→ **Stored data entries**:
-----
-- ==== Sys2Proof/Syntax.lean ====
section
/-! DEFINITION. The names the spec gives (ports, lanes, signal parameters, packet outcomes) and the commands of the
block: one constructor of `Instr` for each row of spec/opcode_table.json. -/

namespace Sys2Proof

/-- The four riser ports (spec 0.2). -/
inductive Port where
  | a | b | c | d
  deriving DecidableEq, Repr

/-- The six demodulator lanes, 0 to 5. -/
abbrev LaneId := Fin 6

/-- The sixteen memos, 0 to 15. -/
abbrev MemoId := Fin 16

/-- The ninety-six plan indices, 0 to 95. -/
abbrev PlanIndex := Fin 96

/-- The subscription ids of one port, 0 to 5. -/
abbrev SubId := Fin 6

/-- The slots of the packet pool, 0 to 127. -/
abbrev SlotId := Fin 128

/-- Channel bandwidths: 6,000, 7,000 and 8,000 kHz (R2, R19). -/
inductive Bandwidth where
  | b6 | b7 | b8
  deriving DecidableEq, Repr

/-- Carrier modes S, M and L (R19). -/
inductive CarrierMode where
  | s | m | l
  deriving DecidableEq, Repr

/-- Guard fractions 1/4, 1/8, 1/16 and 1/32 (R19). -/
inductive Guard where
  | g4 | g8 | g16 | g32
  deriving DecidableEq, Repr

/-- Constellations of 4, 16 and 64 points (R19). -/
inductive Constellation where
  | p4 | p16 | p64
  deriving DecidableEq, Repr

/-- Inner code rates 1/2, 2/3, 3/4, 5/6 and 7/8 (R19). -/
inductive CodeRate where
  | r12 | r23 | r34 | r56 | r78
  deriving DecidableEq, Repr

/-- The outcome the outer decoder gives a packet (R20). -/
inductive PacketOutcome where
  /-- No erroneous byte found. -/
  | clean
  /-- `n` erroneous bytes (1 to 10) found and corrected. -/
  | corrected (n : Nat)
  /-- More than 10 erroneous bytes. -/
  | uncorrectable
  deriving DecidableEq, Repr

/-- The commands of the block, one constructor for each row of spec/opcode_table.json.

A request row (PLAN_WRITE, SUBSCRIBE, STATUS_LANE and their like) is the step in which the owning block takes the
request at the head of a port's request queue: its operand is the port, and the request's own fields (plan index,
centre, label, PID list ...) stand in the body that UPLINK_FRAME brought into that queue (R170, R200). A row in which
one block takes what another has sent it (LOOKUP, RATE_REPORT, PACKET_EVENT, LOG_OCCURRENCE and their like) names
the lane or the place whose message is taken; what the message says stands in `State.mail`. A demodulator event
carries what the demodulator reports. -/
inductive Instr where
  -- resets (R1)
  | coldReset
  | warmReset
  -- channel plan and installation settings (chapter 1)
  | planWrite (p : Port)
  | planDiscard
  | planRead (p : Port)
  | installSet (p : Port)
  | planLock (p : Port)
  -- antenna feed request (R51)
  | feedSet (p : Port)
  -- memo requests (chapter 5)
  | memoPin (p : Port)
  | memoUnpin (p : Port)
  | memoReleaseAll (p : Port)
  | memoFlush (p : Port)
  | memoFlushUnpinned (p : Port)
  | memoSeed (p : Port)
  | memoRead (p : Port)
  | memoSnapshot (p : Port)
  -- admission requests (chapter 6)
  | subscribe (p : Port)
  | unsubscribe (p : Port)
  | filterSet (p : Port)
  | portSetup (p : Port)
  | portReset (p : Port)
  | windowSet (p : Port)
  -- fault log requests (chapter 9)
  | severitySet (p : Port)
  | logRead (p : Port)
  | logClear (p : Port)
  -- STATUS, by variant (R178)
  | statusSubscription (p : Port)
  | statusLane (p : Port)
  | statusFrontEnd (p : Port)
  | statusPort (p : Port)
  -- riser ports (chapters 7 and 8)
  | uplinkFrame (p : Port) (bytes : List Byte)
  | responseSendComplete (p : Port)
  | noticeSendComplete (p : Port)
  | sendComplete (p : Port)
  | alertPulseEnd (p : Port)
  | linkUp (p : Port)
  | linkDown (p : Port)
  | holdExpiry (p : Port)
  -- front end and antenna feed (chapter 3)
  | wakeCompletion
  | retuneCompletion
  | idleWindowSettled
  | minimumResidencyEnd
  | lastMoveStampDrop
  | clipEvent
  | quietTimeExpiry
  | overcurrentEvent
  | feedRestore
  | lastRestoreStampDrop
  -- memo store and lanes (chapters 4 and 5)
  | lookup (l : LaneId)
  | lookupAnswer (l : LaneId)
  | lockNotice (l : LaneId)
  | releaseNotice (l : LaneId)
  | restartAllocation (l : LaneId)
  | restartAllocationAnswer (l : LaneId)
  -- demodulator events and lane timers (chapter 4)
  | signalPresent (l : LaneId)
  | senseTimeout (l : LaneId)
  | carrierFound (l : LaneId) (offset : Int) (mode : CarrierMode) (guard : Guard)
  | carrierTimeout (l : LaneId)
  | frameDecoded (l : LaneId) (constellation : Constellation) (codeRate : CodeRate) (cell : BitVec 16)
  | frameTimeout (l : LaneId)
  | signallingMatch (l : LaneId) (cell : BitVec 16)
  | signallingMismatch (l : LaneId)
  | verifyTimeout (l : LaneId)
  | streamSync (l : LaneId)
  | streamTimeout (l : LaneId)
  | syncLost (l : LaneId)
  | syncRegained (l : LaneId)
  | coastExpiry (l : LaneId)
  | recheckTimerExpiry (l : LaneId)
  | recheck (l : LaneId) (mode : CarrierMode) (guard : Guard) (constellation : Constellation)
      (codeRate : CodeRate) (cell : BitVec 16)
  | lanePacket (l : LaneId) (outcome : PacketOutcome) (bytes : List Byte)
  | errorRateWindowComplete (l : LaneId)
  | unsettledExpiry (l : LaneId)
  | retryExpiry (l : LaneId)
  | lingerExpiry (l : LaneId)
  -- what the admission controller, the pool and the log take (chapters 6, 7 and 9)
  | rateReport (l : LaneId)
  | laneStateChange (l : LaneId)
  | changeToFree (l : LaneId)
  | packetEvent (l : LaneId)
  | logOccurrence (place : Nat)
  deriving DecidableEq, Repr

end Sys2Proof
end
-----
→ **TASK DETAILS**:
Every entry, from first to last, should be written out exactly.

→ **ANSWER SECTION**:
-- ==== Sys2Proof/Syntax.lean ====
section
/-! DEFINITION. The names the spec gives (ports, lanes, signal parameters, packet outcomes) and the commands of the
block: one constructor of `Instr` for each row of spec/opcode_table.json. -/

namespace Sys2Proof

/-- The four riser ports (spec 0.2). -/
inductive Port where
  | a | b | c | d
  deriving DecidableEq, Repr

/-- The six demodulator lanes, 0 to 5. -/
abbrev LaneId := Fin 6

/-- The sixteen memos, 0 to 15. -/
abbrev MemoId := Fin 16

/-- The ninety-six plan indices, 0 to 95. -/
abbrev PlanIndex := Fin 96

/-- The subscription ids of one port, 0 to 5. -/
abbrev SubId := Fin 6

/-- The slots of the packet pool, 0 to 127. -/
abbrev SlotId := Fin 128

/-- Channel bandwidths: 6,000, 7,000 and 8,000 kHz (R2, R19). -/
inductive Bandwidth where
  | b6 | b7 | b8
  deriving DecidableEq, Repr

/-- Carrier modes S, M and L (R19). -/
inductive CarrierMode where
  | s | m | l
  deriving DecidableEq, Repr

/-- Guard fractions 1/4, 1/8, 1/16 and 1/32 (R19). -/
inductive Guard where
  | g4 | g8 | g16 | g32
  deriving DecidableEq, Repr

/-- Constellations of 4, 16 and 64 points (R19). -/
inductive Constellation where
  | p4 | p16 | p64
  deriving DecidableEq, Repr

/-- Inner code rates 1/2, 2/3, 3/4, 5/6 and 7/8 (R19). -/
inductive CodeRate where
  | r12 | r23 | r34 | r56 | r78
  deriving DecidableEq, Repr

/-- The outcome the outer decoder gives a packet (R20). -/
inductive PacketOutcome where
  /-- No erroneous byte found. -/
  | clean
  /-- `n` erroneous bytes (1 to 10) found and corrected. -/
  | corrected (n : Nat)
  /-- More than 10 erroneous bytes. -/
  | uncorrectable
  deriving DecidableEq, Repr

/-- The commands of the block, one constructor for each row of spec/opcode_table.json.

A request row (PLAN_WRITE, SUBSCRIBE, STATUS_LANE and their like) is the step in which the owning block takes the
request at the head of a port's request queue: its operand is the port, and the request's own fields (plan index,
centre, label, PID list ...) stand in the body that UPLINK_FRAME brought into that queue (R170, R200). A row in which
one block takes what another has sent it (LOOKUP, RATE_REPORT, PACKET_EVENT, LOG_OCCURRENCE and their like) names
the lane or the place whose message is taken; what the message says stands in `State.mail`. A demodulator event
carries what the demodulator reports. -/
inductive Instr where
  -- resets (R1)
  | coldReset
  | warmReset
  -- channel plan and installation settings (chapter 1)
  | planWrite (p : Port)
  | planDiscard
  | planRead (p : Port)
  | installSet (p : Port)
  | planLock (p : Port)
  -- antenna feed request (R51)
  | feedSet (p : Port)
  -- memo requests (chapter 5)
  | memoPin (p : Port)
  | memoUnpin (p : Port)
  | memoReleaseAll (p : Port)
  | memoFlush (p : Port)
  | memoFlushUnpinned (p : Port)
  | memoSeed (p : Port)
  | memoRead (p : Port)
  | memoSnapshot (p : Port)
  -- admission requests (chapter 6)
  | subscribe (p : Port)
  | unsubscribe (p : Port)
  | filterSet (p : Port)
  | portSetup (p : Port)
  | portReset (p : Port)
  | windowSet (p : Port)
  -- fault log requests (chapter 9)
  | severitySet (p : Port)
  | logRead (p : Port)
  | logClear (p : Port)
  -- STATUS, by variant (R178)
  | statusSubscription (p : Port)
  | statusLane (p : Port)
  | statusFrontEnd (p : Port)
  | statusPort (p : Port)
  -- riser ports (chapters 7 and 8)
  | uplinkFrame (p : Port) (bytes : List Byte)
  | responseSendComplete (p : Port)
  | noticeSendComplete (p : Port)
  | sendComplete (p : Port)
  | alertPulseEnd (p : Port)
  | linkUp (p : Port)
  | linkDown (p : Port)
  | holdExpiry (p : Port)
  -- front end and antenna feed (chapter 3)
  | wakeCompletion
  | retuneCompletion
  | idleWindowSettled
  | minimumResidencyEnd
  | lastMoveStampDrop
  | clipEvent
  | quietTimeExpiry
  | overcurrentEvent
  | feedRestore
  | lastRestoreStampDrop
  -- memo store and lanes (chapters 4 and 5)
  | lookup (l : LaneId)
  | lookupAnswer (l : LaneId)
  | lockNotice (l : LaneId)
  | releaseNotice (l : LaneId)
  | restartAllocation (l : LaneId)
  | restartAllocationAnswer (l : LaneId)
  -- demodulator events and lane timers (chapter 4)
  | signalPresent (l : LaneId)
  | senseTimeout (l : LaneId)
  | carrierFound (l : LaneId) (offset : Int) (mode : CarrierMode) (guard : Guard)
  | carrierTimeout (l : LaneId)
  | frameDecoded (l : LaneId) (constellation : Constellation) (codeRate : CodeRate) (cell : BitVec 16)
  | frameTimeout (l : LaneId)
  | signallingMatch (l : LaneId) (cell : BitVec 16)
  | signallingMismatch (l : LaneId)
  | verifyTimeout (l : LaneId)
  | streamSync (l : LaneId)
  | streamTimeout (l : LaneId)
  | syncLost (l : LaneId)
  | syncRegained (l : LaneId)
  | coastExpiry (l : LaneId)
  | recheckTimerExpiry (l : LaneId)
  | recheck (l : LaneId) (mode : CarrierMode) (guard : Guard) (constellation : Constellation)
      (codeRate : CodeRate) (cell : BitVec 16)
  | lanePacket (l : LaneId) (outcome : PacketOutcome) (bytes : List Byte)
  | errorRateWindowComplete (l : LaneId)
  | unsettledExpiry (l : LaneId)
  | retryExpiry (l : LaneId)
  | lingerExpiry (l : LaneId)
  -- what the admission controller, the pool and the log take (chapters 6, 7 and 9)
  | rateReport (l : LaneId)
  | laneStateChange (l : LaneId)
  | changeToFree (l : LaneId)
  | packetEvent (l : LaneId)
  | logOccurrence (place : Nat)
  deriving DecidableEq, Repr

end Sys2Proof
end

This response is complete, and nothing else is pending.